None of this bodes well for green energy in Central Europe. “This is the worst time in 25 years in Poland for renewables,” Wisniewski says. “This government is doing everything it can not to implement the EU directives.”

Unfortunately, this is expected when the coal industry is given such primacy within the country. WWF calculates that 95 billion zlotys (around $130 billion) of subsidies since 1995 have gone to coal, but Poland’s coal reserves are declining rapidly. The country already imports 15 per cent of its coal needs, much of this from Siberia, and Experts say that within 20 years, the country could be entirely reliant on imports because its own reserves would be too expensive to be economically viable.
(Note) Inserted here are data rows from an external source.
-- ==== Sys2Proof/Machine/Dispatch.lean ====
section
/-! DEFINITION. Dispatch: one arm per instruction, each one call of that instruction's meaning. -/
namespace Sys2Proof.Machine

def exec (i : Instr) (s : State) : Host.Outcome State Fault Refusal :=
  match i with
  | .lui rd imm => Sys2Proof.Machine.execLui rd imm s
  | .auipc rd imm => Sys2Proof.Machine.execAuipc rd imm s
  | .jal rd off => Sys2Proof.Machine.execJal rd off s
  | .jalr rd rs1 imm => Sys2Proof.Machine.execJalr rd rs1 imm s
  | .beq rs1 rs2 off => Sys2Proof.Machine.execBeq rs1 rs2 off s
  | .bne rs1 rs2 off => Sys2Proof.Machine.execBne rs1 rs2 off s
  | .blt rs1 rs2 off => Sys2Proof.Machine.execBlt rs1 rs2 off s
  | .bge rs1 rs2 off => Sys2Proof.Machine.execBge rs1 rs2 off s
  | .bltu rs1 rs2 off => Sys2Proof.Machine.execBltu rs1 rs2 off s
  | .bgeu rs1 rs2 off => Sys2Proof.Machine.execBgeu rs1 rs2 off s
  | .lb rd rs1 imm => Sys2Proof.Machine.execLb rd rs1 imm s
  | .lh rd rs1 imm => Sys2Proof.Machine.execLh rd rs1 imm s
  | .lw rd rs1 imm => Sys2Proof.Machine.execLw rd rs1 imm s
  | .lbu rd rs1 imm => Sys2Proof.Machine.execLbu rd rs1 imm s
  | .lhu rd rs1 imm => Sys2Proof.Machine.execLhu rd rs1 imm s
  | .sb rs2 rs1 imm => Sys2Proof.Machine.execSb rs2 rs1 imm s
  | .sh rs2 rs1 imm => Sys2Proof.Machine.execSh rs2 rs1 imm s
  | .sw rs2 rs1 imm => Sys2Proof.Machine.execSw rs2 rs1 imm s
  | .addi rd rs1 imm => Sys2Proof.Machine.execAddi rd rs1 imm s
  | .slti rd rs1 imm => Sys2Proof.Machine.execSlti rd rs1 imm s
  | .sltiu rd rs1 imm => Sys2Proof.Machine.execSltiu rd rs1 imm s
  | .xori rd rs1 imm => Sys2Proof.Machine.execXori rd rs1 imm s
  | .ori rd rs1 imm => Sys2Proof.Machine.execOri rd rs1 imm s
  | .andi rd rs1 imm => Sys2Proof.Machine.execAndi rd rs1 imm s
  | .slli32 rd rs1 shamt => Sys2Proof.Machine.execSlli32 rd rs1 shamt s
  | .srli32 rd rs1 shamt => Sys2Proof.Machine.execSrli32 rd rs1 shamt s
  | .srai32 rd rs1 shamt => Sys2Proof.Machine.execSrai32 rd rs1 shamt s
  | .add rd rs1 rs2 => Sys2Proof.Machine.execAdd rd rs1 rs2 s
  | .sub rd rs1 rs2 => Sys2Proof.Machine.execSub rd rs1 rs2 s
  | .sll rd rs1 rs2 => Sys2Proof.Machine.execSll rd rs1 rs2 s
  | .slt rd rs1 rs2 => Sys2Proof.Machine.execSlt rd rs1 rs2 s
  | .sltu rd rs1 rs2 => Sys2Proof.Machine.execSltu rd rs1 rs2 s
  | .xor rd rs1 rs2 => Sys2Proof.Machine.execXor rd rs1 rs2 s
  | .srl rd rs1 rs2 => Sys2Proof.Machine.execSrl rd rs1 rs2 s
  | .sra rd rs1 rs2 => Sys2Proof.Machine.execSra rd rs1 rs2 s
  | .or rd rs1 rs2 => Sys2Proof.Machine.execOr rd rs1 rs2 s
  | .and rd rs1 rs2 => Sys2Proof.Machine.execAnd rd rs1 rs2 s
  | .fence pred succ => Sys2Proof.Machine.execFence pred succ s
  | .fenceI => Sys2Proof.Machine.execFenceI s
  | .lwu rd rs1 imm => Sys2Proof.Machine.execLwu rd rs1 imm s
  | .ld rd rs1 imm => Sys2Proof.Machine.execLd rd rs1 imm s
  | .sd rs2 rs1 imm => Sys2Proof.Machine.execSd rs2 rs1 imm s
  | .slli64 rd rs1 shamt => Sys2Proof.Machine.execSlli64 rd rs1 shamt s
  | .srli64 rd rs1 shamt => Sys2Proof.Machine.execSrli64 rd rs1 shamt s
  | .srai64 rd rs1 shamt => Sys2Proof.Machine.execSrai64 rd rs1 shamt s
  | .addiw rd rs1 imm => Sys2Proof.Machine.execAddiw rd rs1 imm s
  | .slliw rd rs1 shamt => Sys2Proof.Machine.execSlliw rd rs1 shamt s
  | .srliw rd rs1 shamt => Sys2Proof.Machine.execSrliw rd rs1 shamt s
  | .sraiw rd rs1 shamt => Sys2Proof.Machine.execSraiw rd rs1 shamt s
  | .addw rd rs1 rs2 => Sys2Proof.Machine.execAddw rd rs1 rs2 s
  | .subw rd rs1 rs2 => Sys2Proof.Machine.execSubw rd rs1 rs2 s
  | .sllw rd rs1 rs2 => Sys2Proof.Machine.execSllw rd rs1 rs2 s
  | .srlw rd rs1 rs2 => Sys2Proof.Machine.execSrlw rd rs1 rs2 s
  | .sraw rd rs1 rs2 => Sys2Proof.Machine.execSraw rd rs1 rs2 s
  | .mul rd rs1 rs2 => Sys2Proof.Machine.execMul rd rs1 rs2 s
  | .mulh rd rs1 rs2 => Sys2Proof.Machine.execMulh rd rs1 rs2 s
  | .mulhsu rd rs1 rs2 => Sys2Proof.Machine.execMulhsu rd rs1 rs2 s
  | .mulhu rd rs1 rs2 => Sys2Proof.Machine.execMulhu rd rs1 rs2 s
  | .div rd rs1 rs2 => Sys2Proof.Machine.execDiv rd rs1 rs2 s
  | .divu rd rs1 rs2 => Sys2Proof.Machine.execDivu rd rs1 rs2 s
  | .rem rd rs1 rs2 => Sys2Proof.Machine.execRem rd rs1 rs2 s
  | .remu rd rs1 rs2 => Sys2Proof.Machine.execRemu rd rs1 rs2 s
  | .mulw rd rs1 rs2 => Sys2Proof.Machine.execMulw rd rs1 rs2 s
  | .divw rd rs1 rs2 => Sys2Proof.Machine.execDivw rd rs1 rs2 s
  | .divuw rd rs1 rs2 => Sys2Proof.Machine.execDivuw rd rs1 rs2 s
  | .remw rd rs1 rs2 => Sys2Proof.Machine.execRemw rd rs1 rs2 s
  | .remuw rd rs1 rs2 => Sys2Proof.Machine.execRemuw rd rs1 rs2 s
  | .lrW rd rs1 aq rl => Sys2Proof.Machine.execLrW rd rs1 aq rl s
  | .scW rd rs2 rs1 aq rl => Sys2Proof.Machine.execScW rd rs2 rs1 aq rl s
  | .amoswapW rd rs2 rs1 aq rl => Sys2Proof.Machine.execAmoswapW rd rs2 rs1 aq rl s
  | .amoaddW rd rs2 rs1 aq rl => Sys2Proof.Machine.execAmoaddW rd rs2 rs1 aq rl s
  | .amoxorW rd rs2 rs1 aq rl => Sys2Proof.Machine.execAmoxorW rd rs2 rs1 aq rl s
  | .amoorW rd rs2 rs1 aq rl => Sys2Proof.Machine.execAmoorW rd rs2 rs1 aq rl s
  | .amoandW rd rs2 rs1 aq rl => Sys2Proof.Machine.execAmoandW rd rs2 rs1 aq rl s
  | .amominW rd rs2 rs1 aq rl => Sys2Proof.Machine.execAmominW rd rs2 rs1 aq rl s
  | .amomaxW rd rs2 rs1 aq rl => Sys2Proof.Machine.execAmomaxW rd rs2 rs1 aq rl s
  | .amominuW rd rs2 rs1 aq rl => Sys2Proof.Machine.execAmominuW rd rs2 rs1 aq rl s
  | .amomaxuW rd rs2 rs1 aq rl => Sys2Proof.Machine.execAmomaxuW rd rs2 rs1 aq rl s
  | .lrD rd rs1 aq rl => Sys2Proof.Machine.execLrD rd rs1 aq rl s
  | .scD rd rs2 rs1 aq rl => Sys2Proof.Machine.execScD rd rs2 rs1 aq rl s
  | .amoswapD rd rs2 rs1 aq rl => Sys2Proof.Machine.execAmoswapD rd rs2 rs1 aq rl s
  | .amoaddD rd rs2 rs1 aq rl => Sys2Proof.Machine.execAmoaddD rd rs2 rs1 aq rl s
  | .amoxorD rd rs2 rs1 aq rl => Sys2Proof.Machine.execAmoxorD rd rs2 rs1 aq rl s
  | .amoorD rd rs2 rs1 aq rl => Sys2Proof.Machine.execAmoorD rd rs2 rs1 aq rl s
  | .amoandD rd rs2 rs1 aq rl => Sys2Proof.Machine.execAmoandD rd rs2 rs1 aq rl s
  | .amominD rd rs2 rs1 aq rl => Sys2Proof.Machine.execAmominD rd rs2 rs1 aq rl s
  | .amomaxD rd rs2 rs1 aq rl => Sys2Proof.Machine.execAmomaxD rd rs2 rs1 aq rl s
  | .amominuD rd rs2 rs1 aq rl => Sys2Proof.Machine.execAmominuD rd rs2 rs1 aq rl s
  | .amomaxuD rd rs2 rs1 aq rl => Sys2Proof.Machine.execAmomaxuD rd rs2 rs1 aq rl s
  | .flw rd rs1 imm => Sys2Proof.Machine.execFlw rd rs1 imm s
  | .fsw rs2 rs1 imm => Sys2Proof.Machine.execFsw rs2 rs1 imm s
  | .fmaddS rd rs1 rs2 rs3 rm => Sys2Proof.Machine.execFmaddS rd rs1 rs2 rs3 rm s
  | .fmsubS rd rs1 rs2 rs3 rm => Sys2Proof.Machine.execFmsubS rd rs1 rs2 rs3 rm s
  | .fnmsubS rd rs1 rs2 rs3 rm => Sys2Proof.Machine.execFnmsubS rd rs1 rs2 rs3 rm s
  | .fnmaddS rd rs1 rs2 rs3 rm => Sys2Proof.Machine.execFnmaddS rd rs1 rs2 rs3 rm s
  | .faddS rd rs1 rs2 rm => Sys2Proof.Machine.execFaddS rd rs1 rs2 rm s
  | .fsubS rd rs1 rs2 rm => Sys2Proof.Machine.execFsubS rd rs1 rs2 rm s
  | .fmulS rd rs1 rs2 rm => Sys2Proof.Machine.execFmulS rd rs1 rs2 rm s
  | .fdivS rd rs1 rs2 rm => Sys2Proof.Machine.execFdivS rd rs1 rs2 rm s
  | .fsgnjS rd rs1 rs2 => Sys2Proof.Machine.execFsgnjS rd rs1 rs2 s
  | .fsgnjnS rd rs1 rs2 => Sys2Proof.Machine.execFsgnjnS rd rs1 rs2 s
  | .fsgnjxS rd rs1 rs2 => Sys2Proof.Machine.execFsgnjxS rd rs1 rs2 s
  | .fminS rd rs1 rs2 => Sys2Proof.Machine.execFminS rd rs1 rs2 s
  | .fmaxS rd rs1 rs2 => Sys2Proof.Machine.execFmaxS rd rs1 rs2 s
  | .fsqrtS rd rs1 rm => Sys2Proof.Machine.execFsqrtS rd rs1 rm s
  | .fleS rd rs1 rs2 => Sys2Proof.Machine.execFleS rd rs1 rs2 s
  | .fltS rd rs1 rs2 => Sys2Proof.Machine.execFltS rd rs1 rs2 s
  | .feqS rd rs1 rs2 => Sys2Proof.Machine.execFeqS rd rs1 rs2 s
  | .fcvtWS rd rs1 rm => Sys2Proof.Machine.execFcvtWS rd rs1 rm s
  | .fcvtWuS rd rs1 rm => Sys2Proof.Machine.execFcvtWuS rd rs1 rm s
  | .fcvtSW rd rs1 rm => Sys2Proof.Machine.execFcvtSW rd rs1 rm s
  | .fcvtSWu rd rs1 rm => Sys2Proof.Machine.execFcvtSWu rd rs1 rm s
  | .fmvXS rd rs1 => Sys2Proof.Machine.execFmvXS rd rs1 s
  | .fclassS rd rs1 => Sys2Proof.Machine.execFclassS rd rs1 s
  | .fmvSX rd rs1 => Sys2Proof.Machine.execFmvSX rd rs1 s
  | .fcvtLS rd rs1 rm => Sys2Proof.Machine.execFcvtLS rd rs1 rm s
  | .fcvtLuS rd rs1 rm => Sys2Proof.Machine.execFcvtLuS rd rs1 rm s
  | .fcvtSL rd rs1 rm => Sys2Proof.Machine.execFcvtSL rd rs1 rm s
  | .fcvtSLu rd rs1 rm => Sys2Proof.Machine.execFcvtSLu rd rs1 rm s
  | .fld rd rs1 imm => Sys2Proof.Machine.execFld rd rs1 imm s
  | .fsd rs2 rs1 imm => Sys2Proof.Machine.execFsd rs2 rs1 imm s
  | .fmaddD rd rs1 rs2 rs3 rm => Sys2Proof.Machine.execFmaddD rd rs1 rs2 rs3 rm s
  | .fmsubD rd rs1 rs2 rs3 rm => Sys2Proof.Machine.execFmsubD rd rs1 rs2 rs3 rm s
  | .fnmsubD rd rs1 rs2 rs3 rm => Sys2Proof.Machine.execFnmsubD rd rs1 rs2 rs3 rm s
  | .fnmaddD rd rs1 rs2 rs3 rm => Sys2Proof.Machine.execFnmaddD rd rs1 rs2 rs3 rm s
  | .faddD rd rs1 rs2 rm => Sys2Proof.Machine.execFaddD rd rs1 rs2 rm s
  | .fsubD rd rs1 rs2 rm => Sys2Proof.Machine.execFsubD rd rs1 rs2 rm s
  | .fmulD rd rs1 rs2 rm => Sys2Proof.Machine.execFmulD rd rs1 rs2 rm s
  | .fdivD rd rs1 rs2 rm => Sys2Proof.Machine.execFdivD rd rs1 rs2 rm s
  | .fsgnjD rd rs1 rs2 => Sys2Proof.Machine.execFsgnjD rd rs1 rs2 s
  | .fsgnjnD rd rs1 rs2 => Sys2Proof.Machine.execFsgnjnD rd rs1 rs2 s
  | .fsgnjxD rd rs1 rs2 => Sys2Proof.Machine.execFsgnjxD rd rs1 rs2 s
  | .fminD rd rs1 rs2 => Sys2Proof.Machine.execFminD rd rs1 rs2 s
  | .fmaxD rd rs1 rs2 => Sys2Proof.Machine.execFmaxD rd rs1 rs2 s
  | .fsqrtD rd rs1 rm => Sys2Proof.Machine.execFsqrtD rd rs1 rm s
  | .fleD rd rs1 rs2 => Sys2Proof.Machine.execFleD rd rs1 rs2 s
  | .fltD rd rs1 rs2 => Sys2Proof.Machine.execFltD rd rs1 rs2 s
  | .feqD rd rs1 rs2 => Sys2Proof.Machine.execFeqD rd rs1 rs2 s
  | .fcvtWD rd rs1 rm => Sys2Proof.Machine.execFcvtWD rd rs1 rm s
  | .fcvtWuD rd rs1 rm => Sys2Proof.Machine.execFcvtWuD rd rs1 rm s
  | .fcvtDW rd rs1 rm => Sys2Proof.Machine.execFcvtDW rd rs1 rm s
  | .fcvtDWu rd rs1 rm => Sys2Proof.Machine.execFcvtDWu rd rs1 rm s
  | .fclassD rd rs1 => Sys2Proof.Machine.execFclassD rd rs1 s
  | .fcvtLD rd rs1 rm => Sys2Proof.Machine.execFcvtLD rd rs1 rm s
  | .fcvtLuD rd rs1 rm => Sys2Proof.Machine.execFcvtLuD rd rs1 rm s
  | .fcvtDL rd rs1 rm => Sys2Proof.Machine.execFcvtDL rd rs1 rm s
  | .fcvtDLu rd rs1 rm => Sys2Proof.Machine.execFcvtDLu rd rs1 rm s
  | .fmvXD rd rs1 => Sys2Proof.Machine.execFmvXD rd rs1 s
  | .fmvDX rd rs1 => Sys2Proof.Machine.execFmvDX rd rs1 s

end Sys2Proof.Machine
end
With a right-wing government in power, and those even further on that side of the spectrum looking to gain power in the next election cycle, it seems that the environment is simply not of a concern to the government.

Krzysztof Tyszkiewicz, a recently retired MP and member of Tusk’s party, says there are few pro-renewable MPs in parliament. “The environmental issue is not important in Poland,” he says.

This is in stark contrast with the majority of the EU, and is surprising considering the issues they will have with their own coal reserves in the coming years. The citizens of Poland benefit from lower prices, which I am sure they are not objecting to en masse, but they will lose big when it comes to their health and the future competitive advantage.

Simply put, the Poles are playing defense right now. In a time where being proactive and collaborative with regard to energy development is vital, Poland is looking inward and allowing the utility and coal industry to dictate energy policy.  They must look out for number one, but.  Their strategy seems predicated more on fear and special interests, than pragmatism, and this needs to change.

Fortunately, Poland has proven to be resiliant, strong, loyal, and hard-working. All they need to do is change this policy of fear and transform it into a pragmatic foundation for sustainable success. They have so much to offer the world, but closing themselves off benefits no one.